The UK had an opportunity to lift the level of commitment it first made at the G7 summit in June when Joe Biden convened a further pledging conference during the UN general assembly in September, but the UK made no announcements, and the prime minister, Boris Johnson, did not even attend.

At the UN summit, Biden increased the level of US commitment, saying: “For every one shot we’ve administered to date in America, we have now committed to do three shots to the rest of the world.”

Greenhill said: “The UK government is being extremely cautious about the vaccines it needs for the domestic rollout. We understand the concerns around the domestic situation, but from a moral perspective it is wrong that a lot of people in the UK are getting their third dose when even health workers in low-income countries have not had a single dose.

“There is a wider practical self-interest point – if we are to end the pandemic we really need to vaccinate the world so we get the global economy back on track.”

She added that there was no sign the UK could justify the disparity in vaccine distribution pledges on the grounds of suffering uniquely difficult supply-side constraints. The UK is committed to sharing 80% of its 30m vaccines this year through the global purchasing and distribution mechanism known as Covax, with the remainder distributed bilaterally.

The UK’s stated plans are more ambitious for vaccine distribution in 2022, promising to distribute 100m vaccines by the end of next year, the same target as Germany, but less than France, the EU and the US. However, the One campaign said it was critical that doses were distributed quickly so they would be available for use this winter rather than in spring. “Speed really matters,” Greenhill said.

The One figures dovetail with a call made by the former prime minister Gordon Brown for an emergency airlift of surplus vaccines.

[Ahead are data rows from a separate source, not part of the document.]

-- ==== Sys2Proof/Machine/Observe.lean ====
section
/-! DEFINITION. What an observer on the six lines sees: `Strobes` and `Bytes` (R54, R55), the levels a trace
leaves, and the automaton of the waveform rules (R144 to R147). They read a trace only. -/

namespace Sys2Proof.Machine

/-- The levels after one more event: updated by SET, `X` by CFG, unchanged by WAIT (R54, R32 to R34). -/
def levelsStep (l : Lines Level) (e : Event) : Lines Level :=
  match e with
  | .set r b => setLine l r (levelOfBool b)
  | .wait _ => l
  | .cfg r => setLine l r .x

/-- The levels after a trace. -/
def levelsAfter (l : Lines Level) (t : List Event) : Lines Level := t.foldl levelsStep l

/-- The pair `(level[RS], {level[D7], level[D6], level[D5], level[D4]})`; none when a level is `X` (R54). -/
def sampleFrame (l : Lines Level) : Option (Bool × Nibble) := do
  let m ← l.rs.toBool?
  let b7 ← l.d7.toBool?
  let b6 ← l.d6.toBool?
  let b5 ← l.d5.toBool?
  let b4 ← l.d4.toBool?
  some (m, BitVec.ofBool b7 ++ BitVec.ofBool b6 ++ BitVec.ofBool b5 ++ BitVec.ofBool b4)

/-- The event ends a strobe: a `SET(E, 0)` whose running `level[E]` just before it is 1 (R54). -/
def endsStrobe (l : Lines Level) (e : Event) : Bool :=
  match e with
  | .set .e false => l.e = .high
  | .set _ _ | .wait _ | .cfg _ => false

/-- `Strobes` of a trace that starts at the given levels; none when a sampled level is `X` (R54). -/
def strobesFrom (l : Lines Level) (t : List Event) : Option (List (Bool × Nibble)) :=
  match t with
  | [] => some []
  | e :: rest =>
    if endsStrobe l e then do
      let p ← sampleFrame l
      let ps ← strobesFrom (levelsStep l e) rest
      some (p :: ps)
    else strobesFrom (levelsStep l e) rest

/-- `Strobes(trace)`: all levels are `X` at the start (R54). -/
def strobes (t : List Event) : Option (List (Bool × Nibble)) := strobesFrom (allLines .x) t

/-- Pair the strobes in order; none when their number is odd or the modes of a pair differ (R55). -/
def pairStrobes (ps : List (Bool × Nibble)) : Option (List (Bool × Byte)) :=
  match ps with
  | [] => some []
  | [_] => none
  | p :: q :: rest =>
    if p.1 = q.1 then (pairStrobes rest).map fun bs => (p.1, joinNibbles p.2 q.2) :: bs else none

/-- `Bytes(trace)` (R55). -/
def bytesOf (t : List Event) : Option (List (Bool × Byte)) := (strobes t).bind pairStrobes

/-- How many waits a list of events holds (R112). -/
def waitCount (t : List Event) : Nat :=
  (t.filter fun e => match e with | .wait _ => true | .set _ _ => false | .cfg _ => false).length

/-- The sum of the waits in microseconds, a lower bound on the real time (R157). -/
def waitMicros (t : List Event) : Nat :=
  (t.map fun e => match e with | .wait d => delayMicros d | .set _ _ => 0 | .cfg _ => 0).sum

/-- Where a trace stands in the waveform of one byte. -/
inductive Phase where
  /-- Outside a byte, or between its two nibbles, the low phase complete. -/
  | rest
  /-- RS is written and no data line yet. -/
  | selected
  /-- One nibble is being driven, by one DRIVE_NIBBLE. -/
  | driven
  /-- The settle wait has passed. -/
  | armed
  /-- E is high and its pulse wait has not passed. -/
  | high
  /-- E is high and its pulse wait has passed. -/
  | pulsed
  /-- E has fallen and the low phase has not passed. -/
  | fallen
  deriving DecidableEq, Repr

/-- The phase, and whether the first nibble of the byte is complete. -/
structure Wave where
  phase : Phase
  half  : Bool
  deriving DecidableEq, Repr

/-- The waveform rules R144 to R147 as a transition: none is a violation. RS is written once, at the start of
a byte; one DRIVE_NIBBLE follows, which starts with `SET(D4,0)` and no other write of it is that; then the settle
wait, E high, the pulse wait, E low, the low-phase wait. Between bytes, and only there, an extra settle wait (R96)
or a CFG (R101) may stand. -/
def waveStep (w : Wave) (e : Event) : Option Wave :=
  match w.phase, e with
  | .rest, .set r b =>
    match r with
    | .rs => if w.half then none else some { w with phase := .selected }
    | .d4 => if w.half && !b then some { w with phase := .driven } else none
    | .e | .d5 | .d6 | .d7 => none
  | .rest, .wait .eDelay => if w.half then none else some w
  | .rest, .wait .ePulse => none
  | .rest, .cfg _ => if w.half then none else some w
  | .selected, .set .d4 false => some { w with phase := .driven }
  | .selected, _ => none
  | .driven, .set r b =>
    match r with
    | .d4 => if b then some w else none
    | .d5 | .d6 | .d7 => some w
    | .rs | .e => none
  | .driven, .wait .eDelay => some { w with phase := .armed }
  | .driven, .wait .ePulse => none
  | .driven, .cfg _ => none
  | .armed, .set .e true => some { w with phase := .high }
  | .armed, _ => none
  | .high, .wait .ePulse => some { w with phase := .pulsed }
  | .high, _ => none
  | .pulsed, .set .e false => some { w with phase := .fallen }
  | .pulsed, _ => none
  | .fallen, .wait .eDelay => some { phase := .rest, half := !w.half }
  | .fallen, _ => none

/-- Run the waveform automaton over a trace. -/
def waveFrom (w : Wave) (t : List Event) : Option Wave := t.foldlM waveStep w

/-- The automaton's start, and where every whole byte leaves it. -/
def waveStart : Wave := { phase := .rest, half := false }

end Sys2Proof.Machine
end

He calculates that there are 240m unused vaccines worldwide that, if deployed to the right countries, could save 60,000 lives.

Brown, who was appointed last month as an adviser to the World Health Organization, called on the G20 to back “the biggest peacetime public policy decision” by supporting an October airlift to send unused vaccines to parts of the global south that are in the most need.

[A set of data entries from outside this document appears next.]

/-! ## Reset, events, the six lines -/

/-- R30, R140 (decisions D4, D18): every piece of state the spec gives a value has it after reset; the six levels
are `PIN_RESET_LEVEL`, which is its default X on the platform that reset has (log 5). -/
def Obligations.ResetLeavesUnconstructedIdle : Prop :=
  State.reset.handle = allLines none ∧ State.reset.dir = allLines .unconfigured ∧
    State.reset.level = allLines .x ∧ State.reset.life = .unconstructed ∧ State.reset.cur = none ∧
    State.reset.pinTrace = [] ∧ State.reset.diagTrace = [] ∧ State.reset.resp = []

/-- R140, R141 (decision D18): a step with the reset input asserted puts every piece of state at its reset
value from any state, also in the middle of an operation, performs no event, and leaves the platform, the
host's port and its program alone (log 12). -/
def Obligations.ResetInputDiscardsTheRunningOperation : Prop :=
  ∀ s : State, s.rst = true → ∃ t, step s = .next t ∧
    t.handle = allLines none ∧ t.dir = allLines .unconfigured ∧ t.level = s.plat.pinReset ∧
    t.life = .unconstructed ∧ t.cur = none ∧ t.pinTrace = [] ∧ t.diagTrace = [] ∧ t.resp = [] ∧
    t.rst = false ∧ t.unitCall = none ∧ t.plat = s.plat ∧ t.hostIn = s.hostIn ∧ t.program = s.program

/-- R32: `SET(r, b)` on an output writes the latch, whatever level it held, is appended to PINTRACE, and
changes nothing else. -/
def Obligations.SetWritesTheLatch : Prop :=
  ∀ (r : Role) (b : Bool) (s : State), getLine s.dir r = .output →
    exec (.set r b) s = .next { s with
      level := setLine s.level r (if b then .high else .low)
      pinTrace := s.pinTrace ++ [.set r b] }

/-- R33 (decision D13): `WAIT(d)` changes no state but TIMER, whose value is open, and is appended to
PINTRACE under its name; both durations are 500 µs. -/
def Obligations.WaitChangesOnlyTheTimer : Prop :=
  (∀ (d : Delay) (s : State), ∃ n, exec (.wait d) s =
    .next { s with timer := n, pinTrace := s.pinTrace ++ [.wait d] }) ∧ ∀ d, delayMicros d = 500

/-- R34 (decisions D4, D15): `CFG(r)` on a bound line makes it an output whose latch holds no value, is
appended to PINTRACE, and changes nothing else. -/
def Obligations.CfgMakesTheLineAnOutput : Prop :=
  ∀ (r : Role) (s : State), (getLine s.handle r).isSome →
    exec (.cfg r) s = .next { s with
      dir := setLine s.dir r .output
      level := setLine s.level r .x
      pinTrace := s.pinTrace ++ [.cfg r] }

/-- R13, R14: every step keeps the latches and the directions what the trace made them. -/
def Obligations.LinesFollowTraceEveryStep : Prop :=
  ∀ s t : State, LinesFollowTrace s → step s = .next t → LinesFollowTrace t

/-- R12: a step that is no reset writes the handles only by accepting a CONSTRUCT whose six identifiers all
resolve, to six different pins, and then all six at once; in a READY block never. -/
def Obligations.OnlyConstructWritesHandles : Prop :=
  ∀ s t : State, s.rst = false → step s = .next t → t.handle ≠ s.handle →
    s.life = .unconstructed ∧ ∃ ids h, resolveAll s.plat ids = some h ∧ t.handle = boundLines h ∧
      t.cur = some { op := .construct ids, plan := constructPlan, k := 0 }

/-- R20 (decision D5): `life` is written only by the end of a CONSTRUCT, with its OK response, and by reset. -/
def Obligations.LifeChangesOnlyAtConstructOk : Prop :=
  ∀ s t : State, s.rst = false → step s = .next t → t.life ≠ s.life →
    t.life = .ready ∧ t.resp = s.resp ++ [.ok] ∧ t.cur = none ∧
      ∃ r ids, s.cur = some r ∧ r.op = .construct ids ∧ r.plan.length ≤ r.k

/-- R19 (the platform's parameters, log 5): no step changes a parameter. -/
def Obligations.PlatformIsFixed : Prop := ∀ s t : State, step s = .next t → t.plat = s.plat

/-- R27, R72 (decisions D9, D12, D23): without a reset the three output streams only grow, at the end, and
a step posts at most one response. -/
def Obligations.OutputStreamsOnlyGrow : Prop :=
  ∀ s t : State, s.rst = false → step s = .next t →
    (∃ es, t.pinTrace = s.pinTrace ++ es) ∧ (∃ ds, t.diagTrace = s.diagTrace ++ ds) ∧
      (t.resp = s.resp ∨ ∃ r, t.resp = s.resp ++ [r])

/-- R30, V4: no rule reads VALUE, MODE, LINE, TL or TIMER back, so that what they hold, a free value outside
the operation that loaded them (log 7, log 8), reaches nothing else. -/
def Obligations.OperandRegistersReachNothingElse : Prop :=
  ∀ s t : State, withoutOperands s = withoutOperands t →
    mapNext withoutOperands (step s) = mapNext withoutOperands (step t)

/-- R102 (decision D12): the diagnostic channel and `DIAG_ENABLE` reach nothing else: PINTRACE, RESP and the
whole rest of the state are the same for both values. -/
def Obligations.DiagnosticsReachNothingElse : Prop :=
  ∀ s t : State, withoutDiag s = withoutDiag t →
    mapNext withoutDiag (step s) = mapNext withoutDiag (step t)

/-! ## Encodings and operands -/

/-- Decoding an encoded well-formed instruction in the format of its row gives it back, whatever follows it
(30_encoding.md; the operands of INTSEL and EVSEL rows are the model's, log 2). -/
def Obligations.DecodeOfEncode : Prop :=
  ∀ (i : Instr) (rest : List Byte), WellFormed i → decode (formatOf i) (encode i ++ rest) = .instr i rest

/-- Words written out from 95_test_vectors.md section 2.11 and from the tables of R61, R62, R64 and R72
decode to what they stand for. -/
def Obligations.WrittenOutWordsDecode : Prop :=
  decode .hostreq [0x00#8, 0x00#8, 0x1A#8, 0x13#8, 0x0D#8, 0x06#8, 0x05#8, 0x0B#8] =
      .instr (.construct ⟨26#8, 19#8, 13#8, 6#8, 5#8, 11#8⟩) [] ∧
    decode .hostreq [0x20#8, 0x00#8] = .instr .clear [] ∧
    decode .hostreq [0x40#8, 0x03#8, 0x00#8, 0x05#8, 0x48#8, 0x45#8, 0x4C#8, 0x4C#8, 0x4F#8] =
      .instr (.showLine [0x48#8, 0x45#8, 0x4C#8, 0x4C#8, 0x4F#8] 3#8) [] ∧
    decode .hostreq [0x60#8, 0x00#8, 0x00#8, 0x02#8, 0x48#8, 0x49#8] = .instr (.showBoth [0x48#8, 0x49#8]) [] ∧
    decode .txw [0x01#8, 0x48#8] = .instr (.sendChr 0x48#8) [] ∧
    decode .cmdbyte [0xC0#8] = .instr .addrL2 [] ∧
    decode .nf [0x14#8] = .instr (.frame true 4#4) [] ∧
    decode .resp [0x02#8] = .instr .invalidLineNumber []

/-- R73 (decision D22; how a step names it, log 9), with the header's bytes at the port in the order that the
model chose (log 1): a whole header at the port, of an idle or a busy block, is refused as reserved exactly
when it is one of the reserved encodings. -/
def Obligations.ReservedRequestsAreRefused : Prop :=
  ∀ (s : State) (h arg : Byte) (rest : List Byte), Quiet s → s.hostIn = h :: arg :: rest →
    (ReservedHeader h arg ↔ ∃ why, step s = .refused (.reservedRequest why))

/-- R63: `hi = v[7:4]`, `lo = v[3:0]`, `v = {hi, lo} = hi × 16 + lo`. R65: `Base(line)` is 0x80 for line 1, 0xC0
for line 2, and undefined otherwise. -/
def Obligations.NibblesAndLineBase : Prop :=
  (∀ v : Byte, (∀ i, i < 4 →
      (highNibble v).getLsbD i = v.getLsbD (4 + i) ∧ (lowNibble v).getLsbD i = v.getLsbD i) ∧
    joinNibbles (highNibble v) (lowNibble v) = v ∧
    v.toNat = (highNibble v).toNat * 16 + (lowNibble v).toNat) ∧
  lineBase 1#8 = some 0x80#8 ∧ lineBase 2#8 = some 0xC0#8 ∧
    ∀ line : Byte, line ≠ 1#8 → line ≠ 2#8 → lineBase line = none

/-- R67 (`SPACE` = 0x20 is the spec's decision D10, log 17): code `i` of the normalised text is code `i` of the
text, and `SPACE` from its end to position 15. R68 (decision D11, log 19): the chunks of SHOW are the characters
0 to 15 and 16 to 31; a text of at most 16 has an empty second chunk. -/
def Obligations.TextsArePaddedCutAndSplit : Prop :=
  (∀ (text : List Byte) (i : Nat) (hi : i < 16),
    (normText text)[i] = if h : i < text.length then text[i] else 0x20#8) ∧
  ∀ text : List Byte, (∀ i, i < 16 → (chunk1 text)[i]? = text[i]? ∧ (chunk2 text)[i]? = text[16 + i]?) ∧
    (chunk1 text).length ≤ 16 ∧ (chunk2 text).length ≤ 16 ∧ (text.length ≤ 16 → chunk2 text = [])

/-! ## The strobe generator and the transmitter -/

/-- R80: TOGGLE_E is always these five events; E is low after it whatever it was before; no other line, and
nothing else but TIMER, is changed. -/
def Obligations.ToggleMakesOnePulse : Prop :=
  ∀ s : State, s.dir.e = .output → ∃ n, exec .toggleE s = .next { s with
    level := { s.level with e := .low }
    timer := n
    pinTrace := s.pinTrace ++
      [.wait .eDelay, .set .e true, .wait .ePulse, .set .e false, .wait .eDelay] }

/-- R44: after the high nibble is driven the lines D4 to D7 hold bits 4 to 7 of the value, after the low nibble
bits 0 to 3; a set bit is a high level. Nothing else is changed but PINTRACE. -/
def Obligations.DrivenNibbleIsOnTheDataLines : Prop :=
  ∀ (v : Byte) (s : State), AllOutputs s →
    exec (.driveNibble (highNibble v)) s = .next { s with
      level := { s.level with
        d4 := if v.getLsbD 4 then .high else .low
        d5 := if v.getLsbD 5 then .high else .low
        d6 := if v.getLsbD 6 then .high else .low
        d7 := if v.getLsbD 7 then .high else .low }
      pinTrace := s.pinTrace ++ nibbleEvents (highNibble v) } ∧
    exec (.driveNibble (lowNibble v)) s = .next { s with
      level := { s.level with
        d4 := if v.getLsbD 0 then .high else .low
        d5 := if v.getLsbD 1 then .high else .low
        d6 := if v.getLsbD 2 then .high else .low
        d7 := if v.getLsbD 3 then .high else .low }
      pinTrace := s.pinTrace ++ nibbleEvents (lowNibble v) }

/-- R85 (the order inside a group is decision D3): DRIVE_NIBBLE completes for every nibble on four data lines
that are outputs, with all four resets first and then the set bits. -/
def Obligations.DriveNibbleResetsThenSets : Prop :=
  ∀ (n : Nibble) (s : State),
    s.dir.d4 = .output → s.dir.d5 = .output → s.dir.d6 = .output → s.dir.d7 = .output →
    exec (.driveNibble n) s = .next { s with
      level := { s.level with
        d4 := if n.getLsbD 0 then .high else .low
        d5 := if n.getLsbD 1 then .high else .low
        d6 := if n.getLsbD 2 then .high else .low
        d7 := if n.getLsbD 3 then .high else .low }
      pinTrace := s.pinTrace ++ ([.set .d4 false, .set .d5 false, .set .d6 false, .set .d7 false] ++
        (if n.getLsbD 0 then [Event.set .d4 true] else []) ++ (if n.getLsbD 1 then [Event.set .d5 true] else []) ++
        (if n.getLsbD 2 then [Event.set .d6 true] else []) ++ (if n.getLsbD 3 then [Event.set .d7 true] else [])) }

/-- R86: SEND emits RS, the high nibble, a pulse, the low nibble, a pulse; it leaves RS at the mode, E low and
the low nibble on the data lines, and changes nothing else but VALUE, MODE and TIMER. -/
def Obligations.SendTransmitsHighThenLow : Prop :=
  ∀ (v : Byte) (m : Bool) (s : State), AllOutputs s → ∃ t, exec (.send v m) s = .next t ∧
    t = { s with
      level := ⟨if m then .high else .low, .low, if v.getLsbD 0 then .high else .low,
        if v.getLsbD 1 then .high else .low, if v.getLsbD 2 then .high else .low,
        if v.getLsbD 3 then .high else .low⟩
      pinTrace := s.pinTrace ++ ([.set .rs m] ++ nibbleEvents (highNibble v) ++ toggleEvents ++
        nibbleEvents (lowNibble v) ++ toggleEvents)
      value := t.value, mode := t.mode, timer := t.timer, draws := t.draws }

At the G7 summit, the UK said its vaccine dose-sharing costs would be counted as additional to the overseas development assistance (ODA) budget, but in recent weeks that has been brought into question. Greenhill said that if the vaccines costs were included as part of ODA, the impact could be as much as £1bn on the rest of the aid budget.

The precise cost of dose-sharing per country is hard to calculate because of the lack of transparency about the original cost of the doses.